# Cooler Master CM690 Mods



## mac550

since i finaly have a good case i'd thought a mod it a little, so here are some pic for you guys,

LED switches for power and reset







connections, small pins are for the LED, others are for the switch






case striped ready for painting










all painted










all my hardware back inside










and here are the switches




the green one is the power switch and power on LED, the red one is the reset switch and the LED is the HDD LED.


----------



## SRcobra

WOAH! Thats really nice dude, good work this that 
Like the buttons too!


I'm thinking about spraying mine, recon one can is enough or get 2 to be safe?


----------



## mac550

Thanks dude 
well i used 2 1/2 cans. id say get 2 and see how it goes


----------



## SRcobra

cheers man. 
Just quick, what you get matt style black or this effect called hammered?
I want the case black to match the spray thats all


----------



## Droogie

Wait, did you paint it from black to silver?


----------



## mac550

SRcobra said:


> cheers man.
> Just quick, what you get matt style black or this effect called hammered?
> I want the case black to match the spray thats all



i used paint called Plasti-kote, Got it from B&Q



tknick90 said:


> Wait, did you paint it from black to silver?



no, silver to black


----------



## Shane

wow thats looking great,how did you manage to get such a good paint job without taking it all apart? i mean like the hdd cages etc.

btw,they put the damn price up of the 690,its like £10 more now which takes it over £75 including delivery i think,

too much for a case for me,where you buy yours from?


----------



## mac550

Thanks mate, i dont really know, i just gave it 7-8 coats and it case out like that.
i got mine from ebuyer.com for xmas.


----------



## ScOuT

Looks nice

I have the same case and already have the paint to do the same thing. I had to get rid of the PCI slot plastic locks and the drive bay locking devices...I just use screws on everything. 

Check out this link...it's a Coolermaster 690 mod club
http://www.overclock.net/computer-cases/294838-official-cooler-master-690-club.html


----------



## zer0_c00l

sweet mod man!  im thinking about modding a bit myself  





  mines looking a bit dull compared to yours lol   great job anyway!!


----------



## Kornowski

Looks great! 

Nice paint job! Looks really even! I love the switches, too! Did you manage to fill the old ones in?


----------



## mac550

Kornowski said:


> Looks great!
> 
> Nice paint job! Looks really even! I love the switches, too! Did you manage to fill the old ones in?

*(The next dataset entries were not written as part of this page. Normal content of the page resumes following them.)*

-- ==== Sys2Proof/Laws/Ops.lean ====
section
/-! SUPPORT. Everything each shared operation over the state can do, said once. -/

namespace Sys2Proof.Machine

/-- After a trap `STATUS` is `FAULT = 1` with the cause's code. -/
theorem statusOf_fault (code : BitVec 3) : (statusOf code).getLsbD 0 = true := by
  revert code; decide

theorem statusOf_cause (code : BitVec 3) : (statusOf code).extractLsb' 1 3 = code := by
  revert code; decide

@[simp] theorem State.trapEntry_fault (s : State) (c : Cause) : (s.trapEntry c).fault = true :=
  statusOf_fault c.code

@[simp] theorem State.trapEntry_cause (s : State) (c : Cause) : (s.trapEntry c).cause = c.code :=
  statusOf_cause c.code

/-- A performed operation: refused while `FAULT = 1`. -/
theorem State.perform_of_fault {s : State} (h : s.fault = true) (e : Effect s.cfg.W) : s.perform e = s.refuse := by
  simp [State.perform, h]

theorem State.perform_done {s : State} (h : s.fault = false) (r v : Value s.cfg.W) (o : Bool) (n : Nat) :
    s.perform (.done r v o n) = s.complete r v o n := by
  simp [State.perform, h]

theorem State.perform_trap {s : State} (h : s.fault = false) (c : Cause) :
    s.perform (.trap c) = s.trapEntry c := by
  simp [State.perform, h]

/-- Everything a performed operation can do. -/
theorem State.perform_cases (s : State) (e : Effect s.cfg.W) :
    (s.fault = true ∧ s.perform e = s.refuse) ∨
    (s.fault = false ∧ ∃ r v o n, e = .done r v o n ∧ s.perform e = s.complete r v o n) ∨
    (s.fault = false ∧ ∃ c, e = .trap c ∧ s.perform e = s.trapEntry c) := by
  cases h : s.fault with
  | true => exact .inl ⟨rfl, State.perform_of_fault h e⟩
  | false =>
    cases e with
    | done r v o n => exact .inr (.inl ⟨rfl, r, v, o, n, rfl, State.perform_done h r v o n⟩)
    | trap c => exact .inr (.inr ⟨rfl, c, rfl, State.perform_trap h c⟩)

/-- No operation touches the build parameters or the host's waiting events. -/
@[simp] theorem State.perform_cfg (s : State) (e : Effect s.cfg.W) : (s.perform e).cfg = s.cfg := by
  obtain ⟨-, h⟩ | ⟨-, r, v, o, n, -, h⟩ | ⟨-, c, -, h⟩ := s.perform_cases e <;> simp [h]

@[simp] theorem State.perform_inputs (s : State) (e : Effect s.cfg.W) : (s.perform e).inputs = s.inputs := by
  obtain ⟨-, h⟩ | ⟨-, r, v, o, n, -, h⟩ | ⟨-, c, -, h⟩ := s.perform_cases e <;> simp [h]

/-- The trapping form of a flagged value traps OVERFLOW. -/
@[simp] theorem trapping_true {w : Nat} (v : Value w) : trapping (v, true) = .trap .overflow := rfl

/-- The trapping form of an unflagged value completes with it. -/
@[simp] theorem trapping_false {w : Nat} (v : Value w) : trapping (v, false) = plain v := rfl

end Sys2Proof.Machine
end

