/-- Settles O54: the amount reads as `n`, so the answers are the two funnels at `n`. -/
theorem shiftLeftThenRight : Obligations.ShiftLeftThenRight := by
  intro s a n hfault hn p u
  have hnW : n < 2 ^ s.cfg.W := hn.trans_lt s.cfg.D_lt_two_pow_W
  have hp : (s.operand p).val s.cfg.signed = n := by
    rw [s.operand_toPair, Value.pack_natCast hnW, Value.val_ofPair_zero _ hnW]
  refine ⟨_, _, exec_shl hfault a hp, exec_shr hfault _ hp, ?_⟩
  rw [Config.D, s.operand_toPair, shiftLeft_of_nonneg s.cfg.W_pos (Int.natCast_nonneg n),
    shiftRight_of_nonneg s.cfg.W_pos (Int.natCast_nonneg n), Int.toNat_natCast]
  have hbit := fun k => testBit_funnelRight_funnelLeft s.cfg.signed (s.operand a) n (k := k)
  exact ⟨fun k hk => (hbit k (by omega)).trans (if_pos (by omega)),
    fun k hmin hmax => (hbit k hmax).trans (if_neg (by omega))⟩

end Sys2Proof.Machine
end

section
/-! The three counters (46_introspection.md R115 to R118). Each count of a value is the count of its `D` bits: the significant bits,
the powers of two that divide the number, and the one bits, put together from those of its limbs. -/

namespace Sys2Proof

/-! ### The counts of one limb (R15) -/

theorem size_eq_log2_add_one {x : Nat} (h : x ≠ 0) : x.size = Nat.log2 x + 1 :=
  le_antisymm (Nat.size_le.mpr Nat.lt_log2_self) (Nat.lt_size.mpr (Nat.log2_self_le h))

theorem lzcW_add_size {w : Nat} (x : BitVec w) : lzcW x + x.toNat.size = w :=
  lzcN_add_size x.isLt

theorem tzcN_le (n x : Nat) : tzcN n x ≤ n := by
  induction n generalizing x with
  | zero => exact le_rfl
  | succ n ih =>
    have hhalf := ih (x / 2)
    rw [tzcN]
    split <;> omega

/-- Up to the width, the powers of two that divide a number are those up to its trailing zeros. -/
theorem two_pow_dvd_iff_le_tzcN {n k : Nat} (hk : k ≤ n) (x : Nat) : 2 ^ k ∣ x ↔ k ≤ tzcN n x := by
  induction n generalizing k x with
  | zero => simp [Nat.le_zero.mp hk]
  | succ n ih =>
    obtain _ | k := k
    · simp
    rw [tzcN]
    split
    case isTrue hodd =>
      have hndvd : ¬ 2 ∣ x := by simpa [Nat.two_dvd_ne_zero] using hodd
      exact iff_of_false (fun h => hndvd (dvd_of_mul_left_dvd h)) (by omega)
    case isFalse heven =>
      have hdvd : 2 ∣ x := by simpa [Nat.dvd_iff_mod_eq_zero] using heven
      calc 2 ^ (k + 1) ∣ x ↔ 2 * 2 ^ k ∣ 2 * (x / 2) := by rw [Nat.mul_div_cancel' hdvd, Nat.pow_succ']
        _ ↔ 2 ^ k ∣ x / 2 := Nat.mul_dvd_mul_iff_left two_pos
        _ ↔ k ≤ tzcN n (x / 2) := ih (by omega) _
        _ ↔ k + 1 ≤ 1 + tzcN n (x / 2) := by omega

Thanks, no not yet, im still practicing on my old case, dont wanna poo this case up.


----------



## funkysnair

looks very nice!!!


----------



## CdnAudiophile

Case looks awesome man, and great wire management. It's very clean.


----------



## gratefully_dead

nice modding man! When i was building my rig I was planning on getting the CM690 and I kinda wish I had its a very sharp case.


----------



## mac550

gratefully_dead said:


> nice modding man! When i was building my rig I was planning on getting the CM690 and I kinda wish I had its a very sharp case.

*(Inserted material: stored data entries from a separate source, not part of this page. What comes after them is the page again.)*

-- ==== Sys2Proof/Machine/Link.lean ====
section
/-! DEFINITION. The chain link and its arbiter: frame lengths, sending, the four sources, and what an engine
discards when its chain leaves RUNNING (chapters 4 and 5). -/

namespace Sys2Proof.Machine

/-! ## Frames (R73, R74) -/

/-- The length of a frame in bits, its start symbol included (Table 4-2). -/
def Sent.bits : Sent → Nat
  | .stage e => 48 + 12 * e.duties.length
  | .latch _ => 64
  | .poll _ => 96
  | .direct _ (.trim _) => 64
  | .direct _ .ident => 80
  | .assign _ _ => 64
  | .clear => 64

/-- Put a frame on the outgoing line, at the end of what the line still sends, with the next sequence tag (R73,
R74). Eight bit times of idle follow it. A frame under way is sent to its end first, also one that its engine has
discarded (log 33). -/
def Chain.transmit (ch : Chain) (now : Nat) (x : Sent) : Chain :=
  { ch with
    sentCount := ch.sentCount + 1
    lineFree := max now ch.lineFree + 2 * x.bits + 16
    out := some ⟨x, ch.sentCount % 4⟩
    before := if ch.lineFree ≤ now then [] else ch.out.toList ++ ch.before }

/-- Send a frame whose echo will be checked: it joins the list of frames in flight (R85, R100). -/
def Chain.send (ch : Chain) (now : Nat) (x : Sent) (retry : Bool) : Chain :=
  { ch.transmit now x with
    inflight := ch.inflight ++ [⟨x, ch.sentCount % 4, max now ch.lineFree + 2 * x.bits, retry, false⟩] }

/-! ## The arbiter (R102, R104, R105) -/

/-- A STAGE to the address is in flight (R102). -/
def Chain.stageInFlight (ch : Chain) (a : Nat) : Bool :=
  ch.inflight.any fun f =>
    match f.sent with
    | .stage e => decide (e.address = a)
    | _ => false

/-- The first STAGE in queue order that R102 does not hold, and the queue without it. -/
def takeStage (held : Nat → Bool) : List StageEntry → Option (StageEntry × List StageEntry)
  | [] => none
  | e :: rest =>
    if held e.address then (takeStage held rest).map fun x => (x.1, e :: x.2)
    else some (e, rest)

/-- The DIRECT or POLL request that goes first, and the engine without it: the older, the DIRECT where the ages
are equal (R104). -/
def Chain.takeAged (ch : Chain) : Option (Sent × Bool × Chain) :=
  match ch.direct, ch.poll with
  | some d, some p =>
    if p.age ≤ d.age then some (.direct d.address d.kind, d.retry, { ch with direct := none })
    else some (.poll p.address, p.retry, { ch with poll := none })
  | some d, none => some (.direct d.address d.kind, d.retry, { ch with direct := none })
  | none, some p => some (.poll p.address, p.retry, { ch with poll := none })
  | none, none => none

/-- A DIRECT or POLL request has reached age 16 (R104). -/
def Chain.aged (ch : Chain) : Bool :=
  (match ch.direct with | some d => decide (16 ≤ d.age) | none => false) ||
  (match ch.poll with | some p => decide (16 ≤ p.age) | none => false)

/-- A grant to the STAGE source ages each waiting DIRECT and POLL request, up to 16 (R105). -/
def Chain.ageWaiting (ch : Chain) : Chain :=
  { ch with
    direct := ch.direct.map fun d => { d with age := min (d.age + 1) 16 }
    poll := ch.poll.map fun p => { p with age := min (p.age + 1) 16 } }

/-- The request the arbiter grants and the engine without it, in R104's order: a LATCH; a DIRECT or POLL of age
16; a STAGE that R102 does not hold; a DIRECT or POLL. -/
def Chain.pick (ch : Chain) : Option (Sent × Bool × Chain) :=
  match ch.latchSource with
  | l :: rest => some (.latch l.mask, l.retry, { ch with latchSource := rest })
  | [] =>
    if ch.aged then ch.takeAged
    else match takeStage ch.stageInFlight ch.staging with
      | some (e, rest) => some (.stage e, e.retry, { ch with staging := rest }.ageWaiting)
      | none => ch.takeAged

/-- The request that goes at a frame boundary and the engine without it: of a RUNNING chain the one its arbiter grants
(R104), of any other the frame of its attempt that waits to be sent again (R106). -/
def Chain.pickNext (ch : Chain) : Option (Sent × Bool × Chain) :=
  if ch.state = .running then ch.pick else ch.resend.map fun x => (x, true, { ch with resend := none })

/-- The engine at a frame boundary: with the line past its trailing idle and fewer than four frames in flight, one
frame is sent (R100, R104). -/
def Chain.serve (ch : Chain) (now : Nat) : Chain :=
  if ch.lineFree ≤ now ∧ ch.inflight.length < 4 then
    match ch.pickNext with
    | some (x, retry, rest) => rest.send now x retry
    | none => ch
  else ch

/-- The arbiter of chain `c`. -/
def State.serve (s : State) (c : Nat) : State := s.updChain c fun ch => ch.serve s.now

/-- The arbiters of all chains. -/
def State.serveAll (s : State) : State := s.mapChains fun ch => ch.serve s.now

/-! ## Sources (R101, R104) -/

/-- A LATCH placed by the schedule joins the tail of the LATCH source (R104). -/
def Chain.placeLatch (ch : Chain) (mask : BitVec 8) : Chain :=
  { ch with latchSource := ch.latchSource ++ [⟨mask, false⟩] }

/-- Insert behind the leading retries and ahead of the rest (R97, R104). -/
def insertRetry {α : Type} (isRetry : α → Bool) (x : α) (l : List α) : List α :=
  l.takeWhile isRetry ++ x :: l.dropWhile isRetry

/-- The retry of a damaged frame joins its own source (R101); a CLEAR or ASSIGN waits for the next frame boundary, and
joins the list of frames in flight as it is sent again (R87, R100). A POLL retry occupies its source alone: whatever
waited there, a tick's POLL or the retry of another one, is dropped (log 12). -/
def Chain.requeue (ch : Chain) (x : Sent) : Chain :=
  match x with
  | .stage e =>
    { ch with staging := insertRetry (fun y : StageEntry => y.retry) { e with retry := true } ch.staging }
  | .latch m =>
    { ch with latchSource := insertRetry (fun y : LatchRequest => y.retry) ⟨m, true⟩ ch.latchSource }
  | .poll a => { ch with poll := some ⟨a, 16, true⟩ }
  | .direct a k => { ch with direct := some ⟨a, k, 16, true⟩ }
  | .assign a g => { ch with resend := some (.assign a g) }
  | .clear => { ch with resend := some .clear }

/-- A DIRECT command of the chain is outstanding: its request waits or its frame is in flight (R111). -/
def Chain.directOutstanding (ch : Chain) : Bool :=
  ch.direct.isSome || ch.inflight.any fun f =>
    match f.sent with
    | .direct _ _ => true
    | _ => false

/-! ## Leaving RUNNING (R113) -/

/-- Every mirror record becomes unassigned, its trim kept (R93, R94). -/
def Chain.unassignAll (ch : Chain) : Chain := { ch with mirror := ch.mirror.map Mirror.unassign }

/-- What an engine discards when its chain leaves RUNNING (R113), with its latched mark (R127) and running timer
(R122). The chain's departure is remembered until the next frame start (R64). The outgoing line finishes the frame it is
sending (log 33). -/
def Chain.discard (ch : Chain) : Chain :=
  { ch with
    inflight := []
    resend := none
    staging := []
    latchSource := []
    direct := none
    poll := none
    settle := List.replicate 8 Settle.clear
    problem := false
    problemCount := 0
    pollDue := none
    runDue := none
    latched := false
    leftFrame := ch.leftFrame || decide (ch.state = .running) }

/-- An outstanding DIRECT command of the chain is answered LINK ERROR (R112). -/
def State.dropDirect (s : State) (c : Nat) : State :=
  if (s.chain c).directOutstanding then s.fixDirect c .linkError .none else s

end Sys2Proof.Machine
end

you should get it, its a great case, best one iv ever had


----------



## gratefully_dead

mac550 said:


> you should get it, its a great case, best one iv ever had



lol i shouldve thought of that before i gave my case a new paint job fluorescent pink actually it looks pretty groovy haha. For sure tho the next time im looking for a case im going CM690


----------



## azeem2008

Whats the actuall procedure to perform a paint job for cm 690??


----------



## Candy

mac550 said:


> since i finaly have a good case i'd thought a mod it a little, so here are some pic for you guys,
> 
> all my hardware back inside



Damn dude, that is porn!
Thats like a 1000000% improvement.


----------



## Kesava

Oh my dear god that looks amazing. I have always loved the CM690 case and have wanted to get one for so long. But I've never seen one looking this good before haha


----------



## bomberboysk

Very nice, clean mod you have there. Cant believe how nice the paint looks, what kinda paint did you end up using?


----------



## azeem2008

*Procedure*

hey candy

please help me tell me WHAT PROCEDURE DID U FOLLOWED TO PAINT CM 690???


----------



## mac550

azeem2008 said:


> Whats the actuall procedure to perform a paint job for cm 690??

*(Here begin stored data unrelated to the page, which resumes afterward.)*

-- ==== Sys2Proof/Machine/Enumeration.lean ====
section
/-! DEFINITION. Chain states, enumeration attempts, recovery and failure, RUNNING_TIMER_EXPIRY, ATTEMPT_BEGIN
and RESTART_CHAIN (chapter 6). -/

namespace Sys2Proof.Machine

/-! ## Reports of a chain (R120 to R122) -/

/-- Queue a CHAIN report of one entry. -/
def State.chainReport (s : State) (c field : Nat) (event : ReportEvent) (recovery : RecoveryState) : State :=
  s.queueReport [s.entry (.chain c field) event recovery]

/-! ## Failure (R119, R121, R122) -/

/-- Entry into FAILED: the mirror unassigned (R123, log 13), and the report with recovery state FAILED (R122). -/
def State.enterFailed (s : State) (c : Nat) (cause : Cause) : State :=
  (s.updChain c fun ch =>
    { ch.unassignAll with state := .failed, wait := none, attempt := none }).chainReport c 0 (.chain cause) .failed

/-- The discards at an entry to RECOVERING, its count and its cause (R113, R121, R94). -/
def Chain.enterRecovering (ch : Chain) (cause : Cause) : Chain :=
  { ch.discard.unassignAll with
    state := .recovering
    recoveries := sat16 ch.recoveries
    cause := some cause
    attempt := none
    announce := true }

/-- A RUNNING chain enters RECOVERING, or FAILED at once when its attempt count is 3 (R121). -/
def State.recover (s : State) (c : Nat) (cause : Cause) : State :=
  let s1 := (s.dropDirect c).updChain c fun ch => ch.enterRecovering cause
  if (s.chain c).attempts < 3 then
    (s1.updChain c fun ch => { ch with wait := some (s.now + ms 1) }).chainReport c 0 (.chain cause) .degraded
  else s1.enterFailed c cause

/-- An attempt fails: another follows after a fresh wait, or the chain goes to FAILED (R119, R122). -/
def State.failAttempt (s : State) (c : Nat) (cause : Cause) : State :=
  let s1 := s.updChain c fun ch => { ch with inflight := [], attempt := none, resend := none, cause := some cause }
  if (s.chain c).attempts < 3 then s1.updChain c fun ch => { ch with wait := some (s.now + ms 1) }
  else s1.enterFailed c cause

/-- A mismatch, an overdue echo or a lost loop: a RUNNING chain recovers, an attempt fails, and in any other
state nothing happens (R88, R89, R90, R85). -/
def State.linkFailure (s : State) (c : Nat) (cause : Cause) : State :=
  if (s.chain c).state = .running then s.recover c cause
  else if (s.chain c).attempt.isSome then s.failAttempt c cause
  else s

/-! ## Attempts (R116 to R118, R120) -/

/-- The fault MISSING of every zone mapped to a chain becomes NONE (R9, R117). -/
def clearMissing (c : Nat) (z : Zone) : Zone :=
  match z.channel with
  | some x => if x.chain = c ∧ z.fault = .missing then { z with fault := .none } else z
  | none => z

/-- A zone mapped to the chain at a position `count`..`drivers` − 1 has its fault set to MISSING (R120), one that was
OPEN or SHORT too (log 30). -/
def setMissing (c count drivers : Nat) (z : Zone) : Zone :=
  match z.channel with
  | some x =>
    if x.chain = c ∧ count ≤ x.position ∧ x.position < drivers then { z with fault := .missing } else z
  | none => z

/-- A zone mapped to a chain that enters RUNNING is to ease from 0 (R120, log 34). -/
def relight (c : Nat) (z : Zone) : Zone :=
  match z.channel with
  | some x => if x.chain = c then { z with relit := true } else z
  | none => z

/-- The group an ASSIGN carries for an address (Table 6-3). -/
def State.assignGroup (s : State) (c a : Nat) : Option Nat :=
  if a < (s.chain c).drivers then driverGroup s.grid s.schedule.groups s.zones c a else none

/-- A chain as it enters RUNNING (R120, Table 5-2). -/
def Chain.enterRunning (ch : Chain) (now : Nat) (pollInterval count : Nat) : Chain :=
  { ch with
    state := .running
    count := count
    wait := none
    attempt := none
    staging := []
    latchSource := []
    direct := none
    poll := none
    settle := List.replicate 8 Settle.clear
    problem := false
    problemCount := 0
    pollPointer := 0
    pollDue := some (now + us pollInterval)
    runDue := some (now + ms 10000)
    latched := false }

/-- The comparison of the counted drivers with the configured count at a success: MISSING faults and the
report (R120). -/
def State.compareDrivers (s : State) (c count : Nat) : State :=
  let d := (s.chain c).drivers
  if count < d then
    { s with zones := s.zones.map (setMissing c count d) }.chainReport c (d - count) .missingDrivers .active
  else if d < count then s.chainReport c (count - d) .unmappedDrivers .active
  else s

/-- An attempt succeeds and the chain enters RUNNING, its zones to ease from 0 in the next pass to begin (R120, R121). -/
def State.succeed (s : State) (c count : Nat) : State :=
  let s1 := (s.compareDrivers c count).updChain c fun ch =>
    ch.enterRunning s.now s.system.pollInterval count
  let s2 := { s1 with zones := s1.zones.map (relight c) }
  if (s.chain c).announce then s2.chainReport c 0 .chainRestored .recovered else s2

/-- The ASSIGN for address `a` of `count` counted drivers is sent, or, when none is left, the attempt succeeds
(R117, R118, R120). -/
def State.continueAttempt (s : State) (c count a : Nat) : State :=
  if a < min count 48 then
    s.updChain c fun ch =>
      { ch.send s.now (.assign a (s.assignGroup c a)) false with attempt := some (.assigning count a) }
  else s.succeed c count

/-- A chain as an attempt begins: count up, sent-frame count 0, watch started, CLEAR sent (R117). -/
def Chain.beginAttempt (ch : Chain) (now : Nat) : Chain :=
  { { ch with sentCount := 0 }.send now .clear false with
    attempts := ch.attempts + 1
    wait := none
    attempt := some .clearing
    watchFrom := now }

/-- A chain put into ENUMERATING with its attempt count at 0 and its settle wait begun (R116, R124, R131). -/
def Chain.beginEnumeration (ch : Chain) (now : Nat) (announce : Bool) : Chain :=
  { ch.discard.unassignAll with
    state := .enumerating
    attempts := 0
    wait := some (now + ms 1)
    attempt := none
    announce := announce }

/-- A chain taken to STOPPED by STOP or soft restart: everything in progress abandoned, one CLEAR sent whose
echo is not awaited, the poll pointer back at 0 (R125, Table 5-2). An UNUSED chain is untouched. -/
def Chain.halt (ch : Chain) (now : Nat) : Chain :=
  if ch.drivers = 0 then ch
  else
    { ch.discard.unassignAll with
      state := .stopped
      attempts := 0
      wait := none
      attempt := none
      pollPointer := 0 }.transmit now .clear

/-! ## Meanings -/

/-- ATTEMPT_BEGIN: the 1 ms wait of a chain ends and an attempt begins (R117). Without a wait, nothing. -/
def execAttemptBegin (c : Nat) (s : State) : Host.Outcome State Fault Refusal :=
  match (s.chain c).wait with
  | none => .next s
  | some w =>
    let s1 := s.arrive w
    .next ({ s1 with zones := s1.zones.map (clearMissing c) }.updChain c fun ch => ch.beginAttempt s1.now)

/-- RUNNING_TIMER_EXPIRY: a chain RUNNING for 10 s has its attempt count set to 0 (R122). -/
def execRunningTimerExpiry (c : Nat) (s : State) : Host.Outcome State Fault Refusal :=
  match (s.chain c).runDue with
  | none => .next s
  | some w => .next ((s.arrive w).updChain c fun ch => { ch with attempts := 0, runDue := none })

/-- RESTART_CHAIN: a fresh enumeration of one chain (R124, R131). Its response replaces the buffer whatever a
DIRECT command was waiting for (R180). -/
def execRestartChain (t : Nat) (c : Nat) (s : State) : Host.Outcome State Fault Refusal :=
  let s1 := s.arrive t
  if 7 < c then .next (s1.answer .restartChain .range)
  else if s1.system.part = .config then .next (s1.answer .restartChain .wrongState)
  else if (s1.chain c).state = .unused then .next (s1.answer .restartChain .wrongState)
  else
    .next (((s1.dropDirect c).updChain c fun ch => ch.beginEnumeration s1.now true).answer .restartChain .done)

end Sys2Proof.Machine
end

i just took everything out and sprayed it, i didnt bother priming it.





Candy said:


> Damn dude, that is porn!
> Thats like a 1000000% improvement.





Kesava said:


> Oh my dear god that looks amazing. I have always loved the CM690 case and have wanted to get one for so long. But I've never seen one looking this good before haha



Thanks 




bomberboysk said:


> Very nice, clean mod you have there. Cant believe how nice the paint looks, what kinda paint did you end up using?



I used Plasti-kote piaint, same stuff that Kornowski used on his case.


----------



## bomberboysk

Ah, i might have to try that if i ever get around to painting a case. Again i say, excellent job, i love the nice clean cable management too


----------



## mac550

bomberboysk said:


> Ah, i might have to try that if i ever get around to painting a case. Again i say, excellent job, i love the nice clean cable management too



yeah you should paint your case, shows off you hardware more and just look better.
Thanks dude. yeah cable management was an importent thing i wanted to do, i HATE cables, they piss me off


----------



## bomberboysk

mac550 said:


> yeah you should paint your case, shows off you hardware more and just look better.
> Thanks dude. yeah cable management was an importent thing i wanted to do, i HATE cables, they piss me off



Yeah, i would paint my case right now except wait... i dont have a window lol, i opted for the case with the twin 250mm fans instead of a case with a window... oh well, in a few weeks ill be buyin a new case cuz ill have $160-$180, thinking maybe a CM690 or twelve hundred, leaning towards twelve hundred cuz i plan on watercooling though.


----------



## mac550

both great cases mate, cant go wrong with either


----------



## Candy

Hey mate, what type of Plasti-kote did you use? I was just looking on their website and they have ones for different surfaces and finishes etc.

Thanks


----------



## Noir

woah great cable management u got there + great button mod.


----------



## mac550

Candy said:


> Hey mate, what type of Plasti-kote did you use? I was just looking on their website and they have ones for different surfaces and finishes etc.
> 
> Thanks



i think its this one but i used the matt black stuff, #1102
http://www.plasti-kote.co.uk/Product/pcode---4181



Noir said:


> woah great cable management u got there + great button mod.



Thanks dude, i didn't like the stock switches, they looked cheap and tacky


----------



## Candy

mac550 said:


> i think its this one but i used the matt black stuff, #1102
> http://www.plasti-kote.co.uk/Product/pcode---4181



Thanks mate 
I've been thinking of getting one of these cases for a while and I thought I may as well paint it as soon as I get it, means I dont have to pull everything out again at a later date.


----------



## mac550

Candy said:


> Thanks mate
> I've been thinking of getting one of these cases for a while and I thought I may as well paint it as soon as I get it, means I dont have to pull everything out again at a later date.



No problem bud.
yeah it would make life easier.


----------